Start of Block
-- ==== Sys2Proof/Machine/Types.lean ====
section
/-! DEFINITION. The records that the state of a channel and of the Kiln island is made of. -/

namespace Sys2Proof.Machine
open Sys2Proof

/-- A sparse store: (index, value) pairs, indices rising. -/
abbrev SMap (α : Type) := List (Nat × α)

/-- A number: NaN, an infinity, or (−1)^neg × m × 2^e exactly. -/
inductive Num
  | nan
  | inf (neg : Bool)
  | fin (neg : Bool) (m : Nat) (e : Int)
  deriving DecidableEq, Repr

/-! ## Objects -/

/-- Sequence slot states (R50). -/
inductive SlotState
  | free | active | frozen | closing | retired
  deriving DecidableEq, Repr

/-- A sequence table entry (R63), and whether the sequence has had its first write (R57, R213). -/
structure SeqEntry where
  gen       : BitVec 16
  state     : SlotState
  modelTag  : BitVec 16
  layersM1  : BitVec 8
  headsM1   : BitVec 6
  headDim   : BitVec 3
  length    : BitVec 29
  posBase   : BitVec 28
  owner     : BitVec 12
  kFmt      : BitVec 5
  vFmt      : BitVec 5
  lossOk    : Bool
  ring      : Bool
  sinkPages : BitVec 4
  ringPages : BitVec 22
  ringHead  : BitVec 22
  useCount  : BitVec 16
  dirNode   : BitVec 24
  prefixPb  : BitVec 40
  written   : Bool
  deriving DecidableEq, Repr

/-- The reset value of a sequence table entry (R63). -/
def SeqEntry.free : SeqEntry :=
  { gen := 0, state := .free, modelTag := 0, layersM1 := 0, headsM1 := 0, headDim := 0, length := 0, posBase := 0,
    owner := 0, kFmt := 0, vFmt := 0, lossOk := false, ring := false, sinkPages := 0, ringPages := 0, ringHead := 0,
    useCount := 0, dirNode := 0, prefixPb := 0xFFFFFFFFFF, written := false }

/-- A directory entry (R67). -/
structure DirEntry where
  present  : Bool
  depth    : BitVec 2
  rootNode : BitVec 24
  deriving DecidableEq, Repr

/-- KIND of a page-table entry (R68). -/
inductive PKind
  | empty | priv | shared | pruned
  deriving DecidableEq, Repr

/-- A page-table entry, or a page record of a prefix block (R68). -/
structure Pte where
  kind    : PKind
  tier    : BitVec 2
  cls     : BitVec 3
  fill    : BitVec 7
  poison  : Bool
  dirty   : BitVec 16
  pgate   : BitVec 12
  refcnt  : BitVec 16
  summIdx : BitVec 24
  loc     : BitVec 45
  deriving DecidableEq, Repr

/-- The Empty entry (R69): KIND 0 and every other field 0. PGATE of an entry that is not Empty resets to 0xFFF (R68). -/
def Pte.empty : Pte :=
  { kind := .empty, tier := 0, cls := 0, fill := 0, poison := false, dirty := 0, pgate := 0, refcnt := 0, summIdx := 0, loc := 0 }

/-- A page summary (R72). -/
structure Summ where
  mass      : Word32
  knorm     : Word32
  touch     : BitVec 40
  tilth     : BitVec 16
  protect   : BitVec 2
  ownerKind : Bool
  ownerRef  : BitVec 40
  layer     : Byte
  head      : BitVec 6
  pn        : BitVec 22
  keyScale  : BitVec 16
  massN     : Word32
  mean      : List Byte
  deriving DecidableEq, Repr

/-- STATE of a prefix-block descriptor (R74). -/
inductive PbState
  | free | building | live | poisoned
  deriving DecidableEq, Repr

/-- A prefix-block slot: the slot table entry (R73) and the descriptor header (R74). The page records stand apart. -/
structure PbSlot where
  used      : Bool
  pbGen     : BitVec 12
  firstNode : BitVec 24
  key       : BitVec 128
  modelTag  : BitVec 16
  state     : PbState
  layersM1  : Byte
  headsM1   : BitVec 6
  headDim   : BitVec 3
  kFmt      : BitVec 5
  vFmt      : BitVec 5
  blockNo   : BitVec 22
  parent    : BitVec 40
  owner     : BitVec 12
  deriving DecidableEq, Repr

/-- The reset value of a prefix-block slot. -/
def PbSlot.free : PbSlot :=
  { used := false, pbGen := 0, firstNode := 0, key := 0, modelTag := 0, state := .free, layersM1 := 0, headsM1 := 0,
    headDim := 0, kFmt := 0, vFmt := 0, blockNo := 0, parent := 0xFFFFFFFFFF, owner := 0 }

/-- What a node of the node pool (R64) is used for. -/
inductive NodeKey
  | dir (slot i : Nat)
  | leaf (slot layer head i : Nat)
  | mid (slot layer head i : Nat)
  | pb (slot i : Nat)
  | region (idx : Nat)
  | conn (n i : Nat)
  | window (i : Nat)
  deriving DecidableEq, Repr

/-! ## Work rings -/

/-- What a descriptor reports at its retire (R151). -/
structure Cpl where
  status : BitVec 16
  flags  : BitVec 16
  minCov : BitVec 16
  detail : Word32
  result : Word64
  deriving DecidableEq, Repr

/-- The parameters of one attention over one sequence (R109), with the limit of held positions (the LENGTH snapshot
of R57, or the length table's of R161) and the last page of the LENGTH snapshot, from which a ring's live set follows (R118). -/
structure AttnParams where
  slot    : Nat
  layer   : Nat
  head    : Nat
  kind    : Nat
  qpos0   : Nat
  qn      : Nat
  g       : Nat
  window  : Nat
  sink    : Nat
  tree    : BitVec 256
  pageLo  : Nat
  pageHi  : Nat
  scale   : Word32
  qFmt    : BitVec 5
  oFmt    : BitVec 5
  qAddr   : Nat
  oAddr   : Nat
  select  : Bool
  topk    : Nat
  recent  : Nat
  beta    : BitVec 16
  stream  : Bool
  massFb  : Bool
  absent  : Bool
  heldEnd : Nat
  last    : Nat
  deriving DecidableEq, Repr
End of Block
WHAT IS BEING ASKED: Each line of the material above must be retyped precisely.

THE ANSWER:
-- ==== Sys2Proof/Machine/Types.lean ====
section
/-! DEFINITION. The records that the state of a channel and of the Kiln island is made of. -/

namespace Sys2Proof.Machine
open Sys2Proof

/-- A sparse store: (index, value) pairs, indices rising. -/
abbrev SMap (α : Type) := List (Nat × α)

/-- A number: NaN, an infinity, or (−1)^neg × m × 2^e exactly. -/
inductive Num
  | nan
  | inf (neg : Bool)
  | fin (neg : Bool) (m : Nat) (e : Int)
  deriving DecidableEq, Repr

/-! ## Objects -/

/-- Sequence slot states (R50). -/
inductive SlotState
  | free | active | frozen | closing | retired
  deriving DecidableEq, Repr

/-- A sequence table entry (R63), and whether the sequence has had its first write (R57, R213). -/
structure SeqEntry where
  gen       : BitVec 16
  state     : SlotState
  modelTag  : BitVec 16
  layersM1  : BitVec 8
  headsM1   : BitVec 6
  headDim   : BitVec 3
  length    : BitVec 29
  posBase   : BitVec 28
  owner     : BitVec 12
  kFmt      : BitVec 5
  vFmt      : BitVec 5
  lossOk    : Bool
  ring      : Bool
  sinkPages : BitVec 4
  ringPages : BitVec 22
  ringHead  : BitVec 22
  useCount  : BitVec 16
  dirNode   : BitVec 24
  prefixPb  : BitVec 40
  written   : Bool
  deriving DecidableEq, Repr

/-- The reset value of a sequence table entry (R63). -/
def SeqEntry.free : SeqEntry :=
  { gen := 0, state := .free, modelTag := 0, layersM1 := 0, headsM1 := 0, headDim := 0, length := 0, posBase := 0,
    owner := 0, kFmt := 0, vFmt := 0, lossOk := false, ring := false, sinkPages := 0, ringPages := 0, ringHead := 0,
    useCount := 0, dirNode := 0, prefixPb := 0xFFFFFFFFFF, written := false }

/-- A directory entry (R67). -/
structure DirEntry where
  present  : Bool
  depth    : BitVec 2
  rootNode : BitVec 24
  deriving DecidableEq, Repr

/-- KIND of a page-table entry (R68). -/
inductive PKind
  | empty | priv | shared | pruned
  deriving DecidableEq, Repr

/-- A page-table entry, or a page record of a prefix block (R68). -/
structure Pte where
  kind    : PKind
  tier    : BitVec 2
  cls     : BitVec 3
  fill    : BitVec 7
  poison  : Bool
  dirty   : BitVec 16
  pgate   : BitVec 12
  refcnt  : BitVec 16
  summIdx : BitVec 24
  loc     : BitVec 45
  deriving DecidableEq, Repr

/-- The Empty entry (R69): KIND 0 and every other field 0. PGATE of an entry that is not Empty resets to 0xFFF (R68). -/
def Pte.empty : Pte :=
  { kind := .empty, tier := 0, cls := 0, fill := 0, poison := false, dirty := 0, pgate := 0, refcnt := 0, summIdx := 0, loc := 0 }

/-- A page summary (R72). -/
structure Summ where
  mass      : Word32
  knorm     : Word32
  touch     : BitVec 40
  tilth     : BitVec 16
  protect   : BitVec 2
  ownerKind : Bool
  ownerRef  : BitVec 40
  layer     : Byte
  head      : BitVec 6
  pn        : BitVec 22
  keyScale  : BitVec 16
  massN     : Word32
  mean      : List Byte
  deriving DecidableEq, Repr

/-- STATE of a prefix-block descriptor (R74). -/
inductive PbState
  | free | building | live | poisoned
  deriving DecidableEq, Repr

/-- A prefix-block slot: the slot table entry (R73) and the descriptor header (R74). The page records stand apart. -/
structure PbSlot where
  used      : Bool
  pbGen     : BitVec 12
  firstNode : BitVec 24
  key       : BitVec 128
  modelTag  : BitVec 16
  state     : PbState
  layersM1  : Byte
  headsM1   : BitVec 6
  headDim   : BitVec 3
  kFmt      : BitVec 5
  vFmt      : BitVec 5
  blockNo   : BitVec 22
  parent    : BitVec 40
  owner     : BitVec 12
  deriving DecidableEq, Repr

/-- The reset value of a prefix-block slot. -/
def PbSlot.free : PbSlot :=
  { used := false, pbGen := 0, firstNode := 0, key := 0, modelTag := 0, state := .free, layersM1 := 0, headsM1 := 0,
    headDim := 0, kFmt := 0, vFmt := 0, blockNo := 0, parent := 0xFFFFFFFFFF, owner := 0 }

/-- What a node of the node pool (R64) is used for. -/
inductive NodeKey
  | dir (slot i : Nat)
  | leaf (slot layer head i : Nat)
  | mid (slot layer head i : Nat)
  | pb (slot i : Nat)
  | region (idx : Nat)
  | conn (n i : Nat)
  | window (i : Nat)
  deriving DecidableEq, Repr

/-! ## Work rings -/

/-- What a descriptor reports at its retire (R151). -/
structure Cpl where
  status : BitVec 16
  flags  : BitVec 16
  minCov : BitVec 16
  detail : Word32
  result : Word64
  deriving DecidableEq, Repr

/-- The parameters of one attention over one sequence (R109), with the limit of held positions (the LENGTH snapshot
of R57, or the length table's of R161) and the last page of the LENGTH snapshot, from which a ring's live set follows (R118). -/
structure AttnParams where
  slot    : Nat
  layer   : Nat
  head    : Nat
  kind    : Nat
  qpos0   : Nat
  qn      : Nat
  g       : Nat
  window  : Nat
  sink    : Nat
  tree    : BitVec 256
  pageLo  : Nat
  pageHi  : Nat
  scale   : Word32
  qFmt    : BitVec 5
  oFmt    : BitVec 5
  qAddr   : Nat
  oAddr   : Nat
  select  : Bool
  topk    : Nat
  recent  : Nat
  beta    : BitVec 16
  stream  : Bool
  massFb  : Bool
  absent  : Bool
  heldEnd : Nat
  last    : Nat
  deriving DecidableEq, Repr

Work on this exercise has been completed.